Education sector unions have denied claims by basic education minister Angie Motshekga that a plan for the reopening of schools had been agreed on by all stakeholders.

The denial could put into jeopardy the government’s plan to open schools by June 1 as the unions have in the past week ordered their members not to return to work.

The unions have also warned the minister against addressing a scheduled media briefing this week, saying moves to announce when schools will restart are eroding public confidence.

“The rush to announce dates before assessing the practical situation is damaging to the reputation of the education system,” the unions said in a joint statement issued on Tuesday, following a recent meeting with Motshekga to consider the state of readiness for the reopening of schools.

These unions included the SA Democratic Teachers Union (Sadtu), the National Teachers Union (Natu), the National Professional Teachers’ Organisation of SA (Naptosa), the Professional Educators’ Union (Peu) and the Suid-Afrikaanse Onderwysers Unie (Saou).

Department spokesperson Elijah Mhlanga has said in a statement that Motshekga will brief the media on Thursday “on the preparations towards the reopening of schools” and will provide details including the final dates and detailed plans for a phased approach to the reopening of schools.

Motshekga announced in April that schools would restart in a phased manner from June 1. Office workers were to resume work on May 4, school management teams on May 11, and teachers on May 18, the minister said in April.

However, on May 10, Sadtu said it would not allow its members to report for duty because the basic education department had failed to meet minimum requirements to ensure their safety.

The unions said there was no truth to the impression created by the department that unions were consulted and agreed on a plan to restart schools.

“The manner in which the department is conducting itself on the consultations is causing a trust deficit with the unions and this must be addressed.

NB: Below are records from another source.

-- ==== Sys2Proof/Machine/Diag.lean ====
section
/-!
DEFINITION. The commands of the safety functions, ageing and background work (R408-R438).
-/

set_option Elab.async false

namespace Sys2Proof.Machine

open Sys2Proof

/-- R412. The cores of a pair differ; pair 0 is A, 1 is B. The pair keeps running, and the pair that did not fail is
told. -/
def execLockstepMismatch (pair cycle address : Nat) (s : State) : Ans :=
  onUnit (decide (pair < 2))
    (if s.dev = devReset ∨ (pair = 1 ∧ s.get (ob 0x4501 1) = 0) then s
     else
      let s := s.updSafety fun x => if pair = 0 then { x with lockA := true } else { x with lockB := true }
      let s := (s.count (ob 0x4400 (5 + pair)) 1).latchCommon pair
      s.danger 0xE001 (pair + 1) (320 + pair) (u16 (pair + 1) ++ u32 cycle ++ u64 address))

/-- R414. The shadow checker recomputes the next block; one being written is checked again after the write (R431). -/
def execShadowCheck (ok writing : Bool) (low high : Nat) (s : State) : Ans :=
  .next
    (if s.taskRuns 4 ∧ s.due .shadow 39000 then
      let b := s.safety.shadowNext
      let s := s.start .shadow
      if writing then s
      else
        let s := s.updSafety fun x => { x with shadowNext := (b + 1) % 256 }
        let s := if ok then s else
          ((s.count (ob 0x4400 8) 1).latchCommon 3).danger 0xE003 b 323 (u16 b ++ u16 low ++ u16 high)
        s.taskStep 4 0 (ofBool !ok) (decide (b = 255))
     else s)

/-- R416. A watched tunnel has been silent for SilenceCycles while Open. -/
def execTunnelSilent (n : Nat) (s : State) : Ans :=
  onUnit (decide (n < 4096))
    (let x := s.tun n
     if s.watched n ∧ s.tstate n = 3 ∧ s.get (ob 0x4410 0x21) ≤ x.quiet ∧ !x.silent then
      let s := (s.updTun n fun x => { x with silent := true }).count (ob 0x4410 0x22) 1
      (s.latchSf 1).danger 0xE020 n 325 (u16 n ++ u16 x.quiet)
     else s)

/-- The check of R418 as far as the state of the breaker or feed decides it. -/
def State.pathFault (s : State) (cause unit value : Nat) : Bool :=
  if cause = 1 then decide (s.breaker unit ≠ 1 ∧ s.breaker unit ≠ 2 ∧ 50 < value)
  else if cause = 2 then if s.breaker unit = 2 then decide (value < 9000) else decide (s.breaker unit ≠ 1 ∧ 1000 ≤ value)
  else if cause = 3 then decide (s.breaker unit = 0 ∧ 2 * s.get (brCfg unit 1) < 100 * value)
  else if cause = 4 then true
  else if cause = 5 then true
  else decide (cause = 6 ∧ s.feedState unit = 2)

/-- R418. A power-path check fails its consecutive count; the breaker keeps its state. -/
def execSf4PowerPathFault (cause unit value : Nat) (s : State) : Ans :=
  onPort s (fun q => decide (1 ≤ cause ∧ cause ≤ 6) && q.pathUnit cause unit)
    (if s.pathFault cause unit value then
      let args := u16 cause ++ u16 unit ++ u16 value
      if s.dev = devReset then s.pwrEv 0xE030 cause 4 326 args
      else
        s.sf4Fault cause args
     else s)

/-- R411. Pair A refreshes the pulse permission through the die-to-die link. -/
def execSafePulsePermission (s : State) : Ans :=
  .next
    (if s.dev = devReset ∨ !s.safety.link then s
     else ((s.updSafety fun x => { x with fresh := true, lockA := false }).start .permit).pulse)

/-- R411. The permission has not been refreshed for 10 ms. -/
def execSafePulsePermissionTimeout (s : State) : Ans :=
  .next
    (if s.due .permit (msec 10) then ((s.updSafety fun x => { x with fresh := false }).stop .permit).pulse else s)

/-- R433. SafetyStatus command 1 clears both latches; what is set again within 1 ms shows in Result (R431). -/
def execSafetyClearLatches (path : Path) (s : State) : Ans :=
  onPath path true s
    (s.command path 0x4400 1 anyState [1, 2] [] fun s =>
      let s := s.clear [ob 0x4400 2, ob 0x4400 3]
      let s := s.updSafety fun x => { x with lockB := false, clearedAt := some s.clock, again := 0 }
      (s.cmdCommit 0x4400 0).pulse)

/-- R433, R414. SafetyStatus command 2 rewrites and checks every shadow. -/
def execShadowReload (path : Path) (s : State) : Ans :=
  onPath path true s
    (s.commandNow path 0x4400 2 anyState [1, 2] [] 0 fun s => s)

/-- R420. The sentinels report margin and degradation. -/
def execSentinelReport (margins : List Int) (delays : List Nat) (s : State) : Ans :=
  .next
    (if s.reach ∧ s.due .sentinel (sec 10) ∧ margins.length = 32 ∧ delays.length = 32 then
      let s := ((s.start .sentinel).updSafety fun x => { x with delays }).baselineNow
      let base := s.safety.baseline
      let s := s.setAll ((upTo 32).map fun k => (ob 0x4210 (k + 1), sputSat 16 (margins.getD k 0)))
      let s := if base = [] then s else
        s.setAll ((upTo 32).map fun k => (ob 0x4211 (k + 1), s.degradation k (delays.getD k 0) (base.getD k 0)))
      match worst 0 margins with
      | some (k, m) => s.setAll [(mgStat 3, sputSat 16 m), (mgStat 4, k)]
      | none => s
     else s)

/-- R422. The planner computes the voltage, equaliser and DRAM guard settings and applies or proposes them. -/
def execPlanInstant (eyes : List Nat) (s : State) : Ans := .next (if s.reach ∧ s.planDue then s.plan eyes else s)

/-- R426. MarginStatus command 1 applies the pending proposal; Setup and Maintain only. -/
def execMarginApprove (path : Path) (s : State) : Ans :=
  onPath path true s (s.commandNow path 0x4201 1 [3, 5] [1, 2] [] 0 fun s => s.applyProposal)

/-- R434. MarginStatus command 2: a plan instant now; after a pair-A mismatch it waits for the permission (R431). -/
def execMarginPlanNow (path : Path) (eyes : List Nat) (s : State) : Ans :=
  onPath path true s (s.command path 0x4201 2 anyState [1, 2] [] fun s => if s.safety.lockA then s else s.plan eyes)

/-- R425. A write of MarginConfig; a narrowed envelope moves the value in force. -/
def execMarginEnvelopeWrite (path : Path) (item value : Nat) (s : State) : Ans :=
  onPath path true s (s.writeNum path 0x4200 item value (s.marginKinds item value) fun s => s.marginSet item value)

/-- R425. A loop that has been pinned for 24 h repeats EV_MARGIN_PINNED. -/
def execMarginPinnedRepeat (loop_ : Nat) (s : State) : Ans :=
  onUnit (decide (loop_ < 3))
    (if s.reach ∧ s.due (.pinned loop_) (sec 86400) then
      match s.safety.pins.find? fun e => decide (e.1 = loop_) with
      | some (_, bound, want) => (s.start (.pinned loop_)).ev 0xE061 loop_ 2 329 (u16 loop_ ++ u16 bound ++ u16 want)
      | none => s
     else s)

/-- Errors that a scrub finds in a memory (R413). -/
def State.scrubbed (s : State) (task mem corrected : Nat) (bad : Option Nat) (done : Bool) : State :=
  let s := if corrected = 0 then s else s.memCorrected mem corrected
  let s := match bad with
    | some a => s.memBad mem a
    | none => s
  s.taskStep task corrected (ofBool bad.isSome) done

/-- R427, R413. The DRAM patrol scrub; an uncorrectable word is left as it is. -/
def execDramPatrolScrub (corrected : Nat) (bad : Option Nat) (done : Bool) (s : State) : Ans :=
  .next (if s.taskRuns 0 then s.scrubbed 0 1 corrected bad done else s)

/-- R427, R413. The fabric-buffer scrub. -/
def execBufferPatrolScrub (corrected : Nat) (bad : Option Nat) (done : Bool) (s : State) : Ans :=
  .next (if s.taskRuns 1 then s.scrubbed 1 0 corrected bad done else s)

/-- R427, R413. The scrub of SRAM (2) and of the pairs' tightly coupled memories (3, 4). -/
def execSramScrub (mem corrected : Nat) (bad : Option Nat) (done : Bool) (s : State) : Ans :=
  onUnit (decide (2 ≤ mem ∧ mem ≤ 4)) (if s.taskRuns 2 then s.scrubbed 2 mem corrected bad done else s)

/-- What an uncorrectable MRAM word takes with it (R413): 1 a configuration copy, 2 a journal entry. -/
def State.mramLost (s : State) (what which : Nat) : State :=
  if what = 1 then
    let spoil (c : Option Copy) : Option Copy := c.map fun c => { c with good := false }
    s.updBoot fun x => if which = 0 then { x with copyA := spoil x.copyA } else { x with copyB := spoil x.copyB }
  else if what = 2 then
    match s.placeOf which with
    | some k => { s with jour := { s.jour with ring := s.jour.ring.modify k fun e => { e with bad := true } } }
    | none => s
  else s

/-- R427, R413. The MRAM scrub: what a bad word belongs to (1 a configuration copy, 2 a journal entry by index), which
one, and its address. -/
def execMramScrub (corrected : Nat) (bad : Option (Nat × Nat × Nat)) (done : Bool) (s : State) : Ans :=
  .next
    (if s.taskRuns 3 then
      let s := match bad with
        | some (what, which, _) => s.mramLost what which
        | none => s
      s.scrubbed 3 5 corrected (bad.map fun b => b.2.2) done
     else s)

/-- R427, R421. ZQ calibration (0), DQS tracking (1), which measures each channel's read eye, and refresh
adjustment (2). -/
def execDdrCalibration (kind : Nat) (widths : List Nat) (s : State) : Ans :=
  onUnit (decide (kind < 3))
    (if s.taskRuns 5 then
      let s := if kind = 1 then s.setAll ((upTo 4).map fun c => (dramKey (1 + c), widths.getD c 0 % 65536)) else s
      s.taskStep 5 1 0 (decide (kind = 0))
     else s)

/-- R427, R423. The auxiliary sampler sweeps a lane and finds its best setting. -/
def execSerdesSweep (t lane best : Nat) (s : State) : Ans :=
  onPort s (fun q => q.hasTrunk t && decide (lane < 5))
    (if s.taskRuns 6 ∧ s.trained t then
      let s := s.updSafety fun x => { x with best := Sparse.ins (5 * t + lane) (best % 32) x.best }
      s.taskStep 6 1 0 (decide (lane = 4 ∧ t + 1 = s.part.trunks))
     else s)

/-- R427. Temperature sensors and guard-die ADC references are calibrated. -/
def execSensorCalibration (s : State) : Ans := .next (if s.taskRuns 7 then s.taskStep 7 1 0 true else s)

/-- R427. A task's pass has taken more than twice its period. -/
def execBackgroundTaskBehind (task : Nat) (s : State) : Ans :=
  onUnit (decide (task < 11))
    (let p := s.taskPeriod task
     if s.taskRuns task ∧ p ≠ 0 ∧ s.due (.pass task) (2 * p) ∧ !s.safety.late.contains task then
      let ms := (s.clock - (timerStart (.pass task) s.timers).getD s.clock) / 1000000
      let s := (s.count (taskKey task 9) 1).updSafety fun x => { x with late := task :: x.late }
      s.ev 0xE070 task 2 (352 + task) (u16 task ++ u32 ms)
     else s)

/-- R428. TaskEnable; tasks 4 and 7 cannot be disabled. -/
def execBackgroundTaskEnableWrite (path : Path) (task value : Nat) (s : State) : Ans :=
  onPath path (decide (task < 11)) s
    (s.writeNum path (0x4310 + task) 1 value [] fun s => s.taskSwitch task value)

/-- R429. Log data for the journal archive (0) or the telemetry log (1); whether an erase and the program succeed. -/
def execNorLogWrite (log bytes : Nat) (erased programmed : Bool) (s : State) : Ans :=
  onUnit (decide (log < 2))
    (if !s.reach then s
     else if s.taskRuns 8 then
      let (s, left) := s.norPlace log erased 200 programmed (s.safety.norWait + bytes)
      ((s.norHold left).taskStep 8 0 0 (decide (left = 0))).norWarn.norShow
     else s.norHold (s.safety.norWait + bytes))

/-- R430. Temperatures in 0.1 °C, the guard die's, the rails in mV and each domain's power in mW are sampled. -/
def execTelemetrySample (temps : List Int) (guard : Int) (rails powers : List Nat) (s : State) : Ans :=
  .next
    (if s.taskRuns 9 ∧ s.due .telemetry (msec (s.get (ob 0x4300 4))) ∧ temps.length = 8 then
      let first := decide (s.get (taskKey 9 4) = 0)
      let s := s.start .telemetry
      let top := temps.foldl max (temps.headD 0)
      let peak := if first then top else max (sget 16 (s.get (ob 0x4330 0x0A))) top
      let s := s.setAll ((upTo 8).map fun k => (ob 0x4330 (k + 1), sputSat 16 (temps.getD k 0)))
      let s := s.setAll [(ob 0x4330 9, sputSat 16 top), (ob 0x4330 0x0A, sputSat 16 peak),
        (ob 0x4330 0x0B, powers.foldl (· + ·) 0 % 2 ^ 32)]
      let s := s.gather 0 (temps ++ [guard] ++ (rails.take 7).map Int.ofNat ++ (powers.take 14).map Int.ofNat)
      let s := if (10 * s.get (ob 0x4300 6) : Nat) < top then
          let sensor := temps.findIdx fun v => decide (v = top)
          (s.count (ob 0x4330 0x0C) 1).evRate 0xE050 0 (if 1150 < top then 3 else 2) 328 (sec 60)
            (u16 sensor ++ u16 (sputSat 16 top)) [] []
        else s
      s.taskStep 9 1 0 true
     else s)

/-- R430. A telemetry record goes to the telemetry log. -/
def execTelemetryLogRecord (s : State) : Ans :=
  .next
    (if s.taskRuns 9 ∧ s.due .telemetryLog (sec (s.get (ob 0x4300 5))) then
      (s.start .telemetryLog).updSafety fun x => { x with record := x.gauges, gauges := [] }
     else s)

end Sys2Proof.Machine
end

The [department must] desist from misleading the public about unions having agreed on everything. We all want to see a smooth reopening of the schools,” the unions said.

The meeting resolved to use the week of May 11-15 to allow provinces to comply with the non-negotiable commitments, such as the fumigation and disinfecting of schools, proper school infrastructure in the form of proper toilet facilities, observance of social distancing, reduction in class sizes, provision of soap, sanitisers and masks, and the screening of pupils, teachers and support personnel.

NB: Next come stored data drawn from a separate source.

/-- R246, R251. A Wait: a Request is retried after tSinkRequest, a swap of AutoUfp after tSenderResponse, at most three
times in all; a swap command ends with Result 2. -/
def execPdWait (id : Nat) (s : State) : Ans :=
  .next
    (s.pdTake id fun s =>
      match s.pd.asked with
      | some _ => (s.stop .pdResponse).start .pdSinkRetry
      | none =>
        if s.pd.swap ≠ 0 ∧ s.pd.swapOwn then
          let auto := decide (s.pd.swap = 1 ∧ !(s.cmdRuns 0x2B01 ∧ (s.cmd 0x2B01).value % 256 = 1) ∧ 0 < s.pd.autoTries ∧ s.pd.autoTries < 3)
          let s := s.swapEnd 2
          if auto then (s.updPd fun x => { x with autoWait := true }).start .pdAuto else s
        else s)

/-- R247, R251. PS_RDY completes the Sink's contract change or a VCONN swap in which the hub gives VCONN up. -/
def execPdPsRdy (id : Nat) (s : State) : Ans :=
  .next
    (s.pdTake id fun s =>
      if s.pd.swap = 2 ∧ s.pd.swapAgreed then (s.vconn false).swapEnd 0
      else
        match s.pd.target with
        | some (k, mv, ma) => if s.isSink then (s.contract k mv ma).requestDone k 0 else s
        | none => s)

/-- R242. Get_Source_Cap is answered by the Source with Source_Capabilities. -/
def execPdGetSourceCap (id : Nat) (s : State) : Ans :=
  .next (s.pdTake id fun s => if s.isSource then s.sendCaps else s.notSupported)

/-- R251. Get_Sink_Cap is answered with Sink_Capabilities. -/
def execPdGetSinkCap (id : Nat) (s : State) : Ans :=
  .next (s.pdTake id fun s => s.pdSend (.sinkCap [s.sinkPdo]))

/-- The hub's own swap request that a partner's crosses is dropped; its command ends with Result 7 (R255). -/
def State.crossed (s : State) : State :=
  if s.pd.swap ≠ 0 ∧ s.pd.swapOwn ∧ !s.pd.swapAgreed then s.swapEnd 7 else s

/-- R246, R255. A DR_Swap is accepted or refused by DrSwapPolicy; the QH7-18 has no data-role swap. -/
def execPdDrSwap (id : Nat) (s : State) : Ans :=
  .next
    (s.pdTake id fun s =>
      let s := s.crossed
      let policy := s.get (pdCfg 0x0B)
      if !s.part.qh34 then s.notSupported
      else if s.pd.swap ≠ 0 then s.pdSend .reject
      else if policy = 2 ∨ (policy = 1 ∧ s.get (pdStat 3) = 2) then
        (s.pdSend .accept).updPd (fun x => { x with swap := 1, swapOwn := false, swapAgreed := true }) |>.swapRoles
      else s.pdSend .reject)

/-- R247, R255. A VCONN_Swap is accepted or refused by VconnSwapPolicy; a hub that takes VCONN applies it and sends
PS_RDY. One whose VCONN is cut off does not take it (R252). -/
def execPdVconnSwap (id : Nat) (s : State) : Ans :=
  .next
    (s.pdTake id fun s =>
      let s := s.crossed
      if s.pd.swap ≠ 0 then s.pdSend .reject
      else if s.get (pdCfg 0x0C) = 1 ∧ (s.get (pdStat 4) = 1 ∨ !s.pd.vconnCut) then
        let s := (s.pdSend .accept).updPd fun x => { x with swap := 2, swapOwn := false, swapAgreed := true }
        if s.get (pdStat 4) = 1 then s else ((s.vconn true).pdSend .psRdy).swapEnd 0
      else s.pdSend .reject)

/-- R242. A Soft_Reset resets the protocol layer: MessageIDs start again, it is accepted, and a Source sends its
capabilities anew. -/
def execPdSoftReset (id : Nat) (s : State) : Ans :=
  .next
    (if s.pdOn ∧ id < 8 then
      let s := s.send (.pdGoodCrc id)
      let s := (s.pdRestart.updPd fun x => { x with txId := 0, rxId := none }).pdSend .accept
      if s.isSource then s.start .pdFirstCap else s
     else s)

/-- R253. A Hard Reset is received. -/
def execPdHardReset (s : State) : Ans := .next (if s.pdOn then s.hardReset false else s)

/-- R242. A Vendor_Defined message with its VDM header: Discover Identity is answered with ACK, every other structured
request with NAK, an unstructured one with Not_Supported; an answer is not answered (log entry 120). -/
def execPdDiscoverIdentity (m : VdmIn) (s : State) : Ans :=
  .next
    (s.pdTake m.id fun s =>
      if !m.hdr.testBit 15 then s.pdSend .notSupported
      else if field m.hdr 6 2 ≠ 0 then s
      else if m.hdr / 65536 = 0xFF00 ∧ m.hdr % 32 = 1 then s.pdSend (.vdm (0xFF008041 :: Config.identityVdos))
      else s.pdSend (.vdm [m.hdr + 0x80]))

/-- R242. PR_Swap is answered with Not_Supported or Reject. -/
def execPdPrSwap (id : Nat) (s : State) : Ans := .next (s.pdTake id fun s => s.notSupported)

/-- R242. A chunked extended message is received and answered with Not_Supported. -/
def execPdExtendedMessage (id : Nat) (s : State) : Ans := .next (s.pdTake id fun s => s.pdSend .notSupported)

/-- R242. A BIST message starts carrier mode or test data. -/
def execPdBist (id : Nat) (carrier : Bool) (s : State) : Ans :=
  .next (s.pdTake id fun s => s.send (.pdBist carrier))

/-- The type code of a message, as PD numbers it (R260). -/
def pdCode : PdMsg → Nat
  | .sourceCap _ => 1
  | .request _ => 2
  | .accept => 3
  | .reject => 4
  | .psRdy => 6
  | .sinkCap _ => 4
  | .getSinkCap => 8
  | .drSwap => 9
  | .vconnSwap => 11
  | .softReset => 13
  | .vdm _ => 15
  | .notSupported => 16

/-- R243. No GoodCRC within tReceive: the message is sent again, nRetryCount times, then counted failed and handled by what
it was. -/
def execPdGoodcrcTimeout (s : State) : Ans :=
  .next
    (match s.pd.waitCrc with
     | none => s
     | some m =>
      if !s.pdOn ∨ !s.due .pdGoodCrc 900000 then s
      else
        let limit := if s.get (pdStat 6) = 2 then 3 else 2
        if s.pd.retries < limit then
          ((s.updPd fun x => { x with retries := x.retries + 1 }).send (.pd m ((s.pd.txId + 7) % 8))).start .pdGoodCrc
        else
          let s := (s.count (pdStat 0x0F) 1).pdEv 0x8060 2 175 (u8 (pdCode m) ++ u8 limit)
          let s := s.crcOver
          match m with
          | .sourceCap _ => (((s.updPd fun x => { x with capsBad := true }).start .pdCapRepeat).pdDone 4 4).pdNext
          | .softReset => s.hardReset true
          | .psRdy => s.hardReset true
          | .drSwap => (s.swapEnd 4).pdNext
          | .vconnSwap => (s.swapEnd 4).pdNext
          | _ => (s.pdRestart.updPd fun x => { x with softSent := true }).pdSend .softReset)

/-- R250. tFirstSourceCap after vSafe5V. -/
def execFirstSourceCapTimer (s : State) : Ans :=
  .next
    (if s.pdOn ∧ s.isSource ∧ s.pd.vbus ∧ s.due .pdFirstCap (msec 100) then
      ((s.stop .pdFirstCap).updPd fun x => { x with caps := 0 }).sendCaps
     else s)

/-- R250. Source_Capabilities are repeated until a GoodCRC arrives, at most nCapsCount times. -/
def execSourceCapRepeat (s : State) : Ans :=
  .next
    (if s.pdOn ∧ s.isSource ∧ s.pd.capsBad ∧ s.pd.caps < 50 ∧ s.due .pdCapRepeat (msec 100) then
      (s.stop .pdCapRepeat).sendCaps
     else s)

/-- R250. tSrcTransition after Accept the voltage selection is driven. -/
def execSrcTransitionExpired (s : State) : Ans :=
  .next
    (match s.pd.target with
     | some (_, mv, _) =>
      if s.isSource ∧ s.due .pdTransition (msec 25) then (s.stop .pdTransition).vsel mv else s
     | none => s)

/-- R250, R259. VBUS has been within 5 % of the new voltage for 1 ms: PS_RDY is sent, the contract is in force, and after
PS_RDY's GoodCRC the partner's Sink_Capabilities are fetched; `sinkPdos` are its answer. On a Sink it tells that VBUS is back
after a Hard Reset (R253; log entry 221). -/
def execVbusSettled (sinkPdos : List Nat) (s : State) : Ans :=
  .next
    (if s.isSink then s.updPd fun x => { x with vbus := true }
     else match s.pd.target with
     | some (k, mv, ma) =>
      if s.isSource ∧ s.pdOn ∧ !s.timing .pdTransition then
        let s := ((s.pdSend .psRdy).contract k mv ma)
        let s := (s.updPd fun x => { x with sinkCaps := some sinkPdos }).pdSend .getSinkCap
        if s.pd.capsLater then s.sendCaps else s.autoUfp
      else s
     | none => s)

/-- R250. The Source's transition does not complete within tPSTransitionSrc: Hard Reset. -/
def execPsTransitionSrcTimeout (mv : Nat) (s : State) : Ans :=
  .next
    (match s.pd.target with
     | some (_, want, _) =>
      if s.isSource ∧ s.pdOn ∧ s.due .pdTransitionSrc (msec 275) then
        (s.pdEv 0x8011 3 169 (u16 want ++ u16 mv)).hardReset true
      else s
     | none => s)

/-- R251. As Sink no PS_RDY arrives within tPSTransition: Hard Reset. -/
def execPsTransitionTimeout (s : State) : Ans :=
  .next (if s.isSink ∧ s.pdOn ∧ s.due .pdPsRdy (msec 450) then s.hardReset true else s)

/-- R246. No answer within tSenderResponse: a command ends with Result 4; an unanswered Request resets hard, as PD asks; a
swap of AutoUfp that had to wait is asked again. -/
def execSenderResponseTimeout (s : State) : Ans :=
  .next
    (if s.pdOn ∧ s.pd.autoWait ∧ s.pd.swap = 0 ∧ s.due .pdAuto (msec 27) then
      let s := (s.stop .pdAuto).updPd fun x => { x with autoWait := false }
      if s.isSource ∧ s.get (pdStat 3) = 2 then
        (s.updPd fun x => { x with autoTries := x.autoTries + 1 }).askSwap 1
      else s
     else if s.pdOn ∧ s.due .pdResponse (msec 27) then
      let s := s.stop .pdResponse
      if s.pd.asked.isSome then (s.requestDone (s.pd.asked.getD 0) 4).hardReset true
      else if s.pd.swap ≠ 0 ∧ s.pd.swapOwn then s.swapEnd 4
      else s
     else s)

/-- R251. tSinkRequest after a Wait the Sink requests again. -/
def execSinkRequestRetry (s : State) : Ans :=
  .next
    (match s.pd.asked with
     | some k => if s.isSink ∧ s.pdOn ∧ s.due .pdSinkRetry (msec 100) then (s.stop .pdSinkRetry).sendRequest k true else s
     | none => s)

/-- The VBUS threshold of R252 in mV: 6.0 V at 5 V or without a contract, 10.8 V at 9 V, 18.0 V at 15 V; a Source in
transition takes the higher of both. -/
def State.vbusLimit (s : State) : Nat :=
  let at_ := fun mv => if mv = 15000 then 18000 else if mv = 9000 then 10800 else 6000
  match s.pd.target with
  | some (_, mv, _) => max (at_ mv) (at_ (s.get (pdStat 7)))
  | none => at_ (s.get (pdStat 7))

/-- R252, R371. VBUS over-voltage: as Source channel 8 trips with cause 6, discharge is on and the port recovers; as Sink the
terminations go. -/
def execSvcVbusOvervoltage (mv ma : Nat) (temp : Int) (s : State) : Ans :=
  .next
    (if s.vbusLimit < mv then
      if s.isSource ∧ s.driven 8 then
        let s := ((s.protect 1 mv).trip 8 6 0 ma temp).discharging true
        s.errorRecovery
      else if s.isSink then (s.protect 2 mv).errorRecovery
      else s
     else s)

/-- R252. Over-voltage on a CC pin: the pins are isolated, VCONN is off, the port recovers. -/
def execSvcCcOvervoltage (mv : Nat) (s : State) : Ans :=
  .next (if 6000 < mv ∧ s.dev ≠ devReset then ((s.protect 5 s.vbusNow).vconn false).errorRecovery else s)

/-- R252. VCONN over-current: VCONN is off until the next attach, the contract is kept. -/
def execVconnOvercurrent (ma : Nat) (s : State) : Ans :=
  .next
    (if 400 < ma ∧ s.get (pdStat 4) = 1 then
      ((s.protect 6 s.vbusNow).vconn false).updPd fun x => { x with vconnCut := true }
     else s)

/-- The commands of ServicePowerStatus: of kind 6 in hardware mode, without a PD partner or in the wrong role (R258). -/
def State.pdCommand (s : State) (path : Path) (c value : Nat) (bad : List Nat) (eff : State → State) : State :=
  s.command path 0x2B01 value anyState [1, 2, 3, 4, value]
    (kindIf (!s.hostMode 6 || !s.attached || decide (s.get (pdStat 6) = 0)) 6 ++
      kindIf (decide (c = 4) && !s.isSource || decide (c = 5) && !s.isSink) 6 ++ bad) eff

/-- R258, R246. Command 1 sends DR_Swap; on the QH7-18 it is of kind 7. -/
def execPdCmdDrSwap (path : Path) (s : State) : Ans :=
  onPath path true s (s.pdCommand path 1 1 (kindIf (!s.part.qh34) 7) fun s => s.askSwap 1)

/-- R258, R247. Command 2 sends VCONN_Swap. -/
def execPdCmdVconnSwap (path : Path) (s : State) : Ans := onPath path true s (s.pdCommand path 2 2 [] fun s => s.askSwap 2)

/-- R258, R253. Command 3 sends Hard Reset and commits. -/
def execPdCmdHardReset (path : Path) (s : State) : Ans :=
  onPath path true s (s.pdCommand path 3 3 [] fun s => (s.pdDone 3 0).hardReset true)

/-- R258, R249. Command 4 sends Source_Capabilities; it commits when they are acknowledged. -/
def execPdCmdSendSourceCap (path : Path) (s : State) : Ans :=
  onPath path true s (s.pdCommand path 4 4 [] fun s => (s.updPd fun x => { x with caps := 0 }).sendCaps)

/-- R258, R251. Command 5 requests the object position in bits 15:8. -/
def execPdCmdRequest (path : Path) (position : Nat) (s : State) : Ans :=
  onPath path true s
    (s.pdCommand path 5 (5 + 256 * position) (kindIf (decide (position = 0 ∨ s.get (ob 0x2B02 8) < position)) 7) fun s =>
      s.sendRequest position true)

/-- R250, R249. A PDO object, item 5 to 9 of ServicePowerConfig, is written. -/
def execPdoWrite (path : Path) (item value : Nat) (s : State) : Ans :=
  onPath path true s
    (if 5 ≤ item ∧ item ≤ 9 then
      s.writeNum path 0x2B00 item value (s.pdKinds item value) fun s => (s.set (pdCfg item) value).pdoChanged
     else s)

/-- R253. tPSHardReset after a Hard Reset the Source turns channel 8 off. -/
def execPsHardResetTimer (s : State) : Ans :=
  .next
    (if s.isSource ∧ s.pd.hardStage = 1 ∧ s.due .pdHardReset (msec 25) then
      let s := (((s.stop .pdHardReset).request 8 false).vsel 5000).discharging true
      s.updPd fun x => { x with hardStage := 2, vbus := false }
     else s)

/-- R253, R254. VBUS falls below vSafe0V: discharge ends, and after a Hard Reset recovery begins. -/
def execVbusSafe0vReached (s : State) : Ans :=
  .next
    (if s.pd.discharge ∧ !s.driven 8 then
      let s := (s.discharging false).updPd fun x => { x with vbus := false }
      if s.pd.hardStage = 2 then (s.updPd fun x => { x with hardStage := 3 }).start .pdRecover else s
     else s)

“To avoid confusion we agreed that the schools must be having the essentials such as the PPEs [personal protective equipment], sanitisers and education support personnel to help the SMTs [school management teams] to prepare to receive the teachers,” the unions said.

“The only date agreed upon was May 18 for the SMTs to fully report for duty and any other tentative date would be considered based on the readiness checklist.”

Motshekga told Business Day on Wednesday: “The final decision for the opening of schools is the authority and responsibility of the minister after consultations with provincial departments of education. The final date will be announced after it has been finalised at that level.”

She said discussions with unions continued to be an “ongoing activity and the media conference will be confirmed and its contents will also be determined then”.